Andrew Grumet adds his ideas to the weblog theory: »Weblogs are becoming increasingly difficult to ignore for those of us who spend much time reading the Web. Also known by the inscrutable nickname “blogs”, weblogs are something of a hard nut to crack. Compounding the difficulty is the fact that a great deal of weblog content today is about weblogs and weblog technology. What are weblogs? What’s the big deal? Why should we pay attention? We attempt to answer these questions in the essay that follows.«

Little Exercise

Ulrich van Stipriaan took this photo at the beginning of my presentation. I was the last presenter of the day and I thought people would appreciate a small body movement.

Ulrich has more photos here.

Sebastian Fiedler has photos here.

Meeting people at BlogTalk

This is a collection of personal notes about some people I met at the BlogTalk conference. This is NOT a report on the weblog conference as such. That will follow later on.

BlogSpeak

Stephanie Nilsson is working on a thesis about how speech and writing may blend into something she calls »netspeak« or »blogspeak«.

BlogTalk afterwards stuff

It is interesting to see how people can grasp the material that is now generated as a reflection to the BlogTalk event:

Haiko Hebig collected some great quotes.

There is an aggregation of all the BlogTalk weblogs from JJ Merelo.

Server up again!

This server had outages the last days always around midnight.

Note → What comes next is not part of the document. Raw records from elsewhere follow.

theorem initTrace_eq_actions (v : Variant) (bgr : Bool) :
    initTrace v bgr = (initActions v bgr).flatMap Action.events := by
  have bare (op : Byte) : cFrame op = cdFrames op [] := rfl
  have prologue : (prologueActions v).flatMap Action.events = pinsTrace ++ [openTrace v] ++ prologueTrace := by
    simp only [prologueTrace, bare, ← clockReq_openTrace, List.append_assoc]
    rfl
  have variant : (variantActions bgr v).flatMap Action.events = variantTrace v bgr := by
    cases v <;> simp only [variantTrace, bare, List.append_assoc] <;> rfl
  have epilogue : epilogueActions.flatMap Action.events = epilogueTrace ++ [.pinCfg .led .od .low] := by
    simp only [epilogueTrace, bare, List.append_assoc]
    rfl
  rw [initActions, List.flatMap_append, List.flatMap_append, prologue, variant, epilogue, initTrace, initTraceButLed,
    List.append_assoc]

/-- The commands of the sequence, each with its parameters. -/
def initCommands (v : Variant) (bgr : Bool) : List (Byte × List Byte) := (initActions v bgr).filterMap Action.command?

theorem initTrace_symbols (v : Variant) (bgr : Bool) (dc : Level) :
    symbols dc (initTrace v bgr) = (initCommands v bgr).flatMap sentSymbols :=
  initTrace_eq_actions v bgr ▸ symbols_actions _ dc

theorem initCommands_bytes (v : Variant) (bgr : Bool) : (initCommands v bgr).map Prod.fst =
    if v = .shield18 then
      [0x01#8, 0x01#8, 0x11#8, 0xB1#8, 0xB2#8, 0xB3#8, 0xB4#8, 0xC0#8, 0xC1#8, 0xC2#8, 0xC3#8, 0xC4#8, 0xC5#8,
        0x36#8, 0x3A#8, 0x20#8, 0x2A#8, 0x2B#8, 0xE0#8, 0xE1#8, 0x13#8, 0x29#8]
    else
      [0x01#8, 0x01#8, 0x11#8, 0xB1#8, 0xB2#8, 0xB3#8, 0xB4#8, 0xC0#8, 0xC1#8, 0xC2#8, 0xC3#8, 0xC4#8, 0xC5#8,
        0x21#8, 0x36#8, 0x3A#8, 0x2A#8, 0x2B#8, 0xE0#8, 0xE1#8, 0x13#8, 0x29#8] := by
  cases v <;> simp only [if_true, if_false, reduceCtorEq] <;> rfl

theorem initCommands_paramCounts (v : Variant) (bgr : Bool) : (initCommands v bgr).map (fun c => c.2.length) =
    if v = .shield18 then [0, 0, 0, 3, 0, 6, 1, 3, 1, 2, 2, 2, 1, 1, 1, 0, 4, 4, 16, 16, 0, 0]
    else [0, 0, 0, 3, 0, 6, 1, 3, 1, 2, 2, 2, 1, 0, 1, 1, 4, 4, 16, 16, 0, 0] := by
  cases v <;> simp only [if_true, if_false, reduceCtorEq] <;> rfl

/-- The sequence's events outside the frames: four configurations, the opening, the reset pulse, the delays. -/
def outsideEvents (v : Variant) : List Event :=
  [.pinCfg .cs .od .high, .pinCfg .rst .pp .high, .pinCfg .dc .pp .high, openTrace v, .pinWrite .rst .low, .delay 120,
   .pinWrite .rst .high, .delay 120, .delay 120, .delay 10, .delay 100, .pinCfg .led .od .low]

theorem initTrace_filter_outside (v : Variant) (bgr : Bool) :
    (initTrace v bgr).filter Event.outside = outsideEvents v := by
  rw [initTrace_eq_actions, filter_outside_actions]
  cases v <;> rfl

theorem initTrace_oneByteFrames (v : Variant) (bgr : Bool) : OneByteFrames (initTrace v bgr) :=
  initTrace_eq_actions v bgr ▸ oneByteFrames_actions _

theorem initTrace_byteCount (v : Variant) (bgr : Bool) : byteCount (initTrace v bgr) = 85 := by
  rw [byteCount_eq_symbols_length _ .high, initTrace_symbols, sentSymbols_length, initCommands_paramCounts]
  cases v <;> rfl

theorem initTrace_delays (v : Variant) (bgr : Bool) :
    (initTrace v bgr).filterMap Event.delay? = [120, 120, 120, 10, 100] := by
  rw [← filterMap_filter_outside, initTrace_filter_outside]
  · cases v <;> rfl
  · intro e he
    cases e with
    | delay ms => cases he
    | pinCfg _ _ _ | pinWrite _ _ | pinRelease _ | spiOpen _ | spiByte _ | spiClose => rfl

theorem initTrace_configured (v : Variant) (bgr : Bool) :
    (initTrace v bgr).filterMap Event.configured? = [.cs, .rst, .dc, .led] := by
  rw [← filterMap_filter_outside, initTrace_filter_outside]
  · cases v <;> rfl
  · intro e he
    cases e with
    | pinCfg _ _ _ => cases he
    | delay _ | pinWrite _ _ | pinRelease _ | spiOpen _ | spiByte _ | spiClose => rfl

theorem initTrace_count_outside (v : Variant) (bgr : Bool) {e : Event} (he : e.outside = true) :
    (initTrace v bgr).count e = (outsideEvents v).count e := by
  rw [← initTrace_filter_outside v bgr, List.count_filter he]

/-- Settles O26: the bytes are those of the commands, in frames of one byte each, and the rest stands outside. -/
theorem initTraceTotals : Obligations.InitTraceTotals := by
  intro v bgr
  have hbytes := initTrace_byteCount v bgr
  obtain ⟨hframes, hframing⟩ := initTrace_oneByteFrames v bgr
  rw [hbytes] at hframing
  refine ⟨?_, hbytes, ?_, ?_, ?_, ?_, initTrace_delays v bgr, ?_, ?_, ?_, hframing, ?_, ?_, ?_, ?_⟩
  · rw [length_eq_counts, hbytes, hframing, List.countP_eq_length_filter, initTrace_filter_outside]
    rfl
  · rw [hframes, List.length_map, ← byteCount_eq_symbols_length, hbytes]
  · rw [hframes]
    intro f hf
    obtain ⟨x, -, rfl⟩ := List.mem_map.1 hf
    rfl
  · rw [initTrace_symbols, sentSymbols_filter_low]
    cases v <;> rfl
  · rw [initTrace_symbols, sentSymbols_filter_high_length, initCommands_paramCounts]
    cases v <;> rfl
  · rw [totalDelay_eq_sum, initTrace_delays]
    rfl
  · rw [initTrace_symbols, sentSymbols_filter_low, List.map_map]
    exact initCommands_bytes v bgr
  · rw [initTrace_symbols, paramCounts_eq, foldr_countParam_sentSymbols]
    exact initCommands_paramCounts v bgr
  · rw [initTrace_configured]
    rfl
  all_goals
    rw [initTrace_count_outside v bgr (by cases v <;> rfl)]
    cases v <;> rfl

end Sys2Proof.Machine
end

section
/-! The geometry unit (44_geometry.md R161 to R163): what one axis gives in its two cases, the laws of an axis, and from
them those of the rectangle. -/

namespace Sys2Proof.Machine

/-! ### One axis (R161, R162) -/

/-- Cropping: the floor leaves the odd surplus to the far side. -/
theorem axis_of_lt {start size panel : Nat} (h : panel < size) :
    axis start size panel = (start + (size - panel) / 2, panel, 0, 0) := if_pos h

/-- Padding: the trailing pad takes the odd part. -/
theorem axis_of_le {start size panel : Nat} (h : size ≤ panel) :
    axis start size panel = (start, size, (panel - size) / 2, (panel - size + 1) / 2) := if_neg (Nat.not_lt.2 h)

theorem axis_eq_ite (start size panel : Nat) :
    axis start size panel =
      (if size > panel then start + (size - panel) / 2 else start, if size > panel then panel else size,
        if size > panel then 0 else (panel - size) / 2, if size > panel then 0 else (panel - size + 1) / 2) := by
  by_cases h : size > panel
  · simp only [axis_of_lt h, if_pos h]
  · simp only [axis_of_le (Nat.not_lt.1 h), if_neg h]

/-- The pads and the size fill the panel: `n / 2 + (n + 1) / 2 = n`. -/
theorem axis_covers (start size panel : Nat) :
    (axis start size panel).2.2.1 + (axis start size panel).2.1 + (axis start size panel).2.2.2 = panel := by
  rcases Nat.lt_or_ge panel size with h | h
  · simp only [axis_of_lt h, Nat.zero_add, Nat.add_zero]
  · simp only [axis_of_le h]
    omega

I apologize about that – if you’re here by trying again: I really appreciate that!

Hossein Derakhshan @ BlogTalk

Hossein ist reporting about the weblog scene in Iran: 12.000 bloggers estimated in Iran. Six of the top ten Iranian blogs happen to be ones with sexual content.

His weblog is here.

BlogTalk live bloggers

David Weinberger made a list of all the webloggers that are in the conference room that are blogging live!

I experience some connection problems here with the Wireless LAN (some address conflicts maybe). Anyone else?

Panel 1 discussion: Meaning in weblogs

People are discussing how complexity is managed by weblogging and if semantic web or a blogsphere map do really create »meaning« or just another form of quantity.

My take on that: »Meaning« is not something outside anybodies head. It is cronstructed. The question is which strategies we have aquired to construct that meaning. It might be the case that we create meaning by relation inbetween concepts. A semantic network tries to record that relations. If they have meaning is not a question of what is in the semantic web database – but still what you get to when you look at what is in that database.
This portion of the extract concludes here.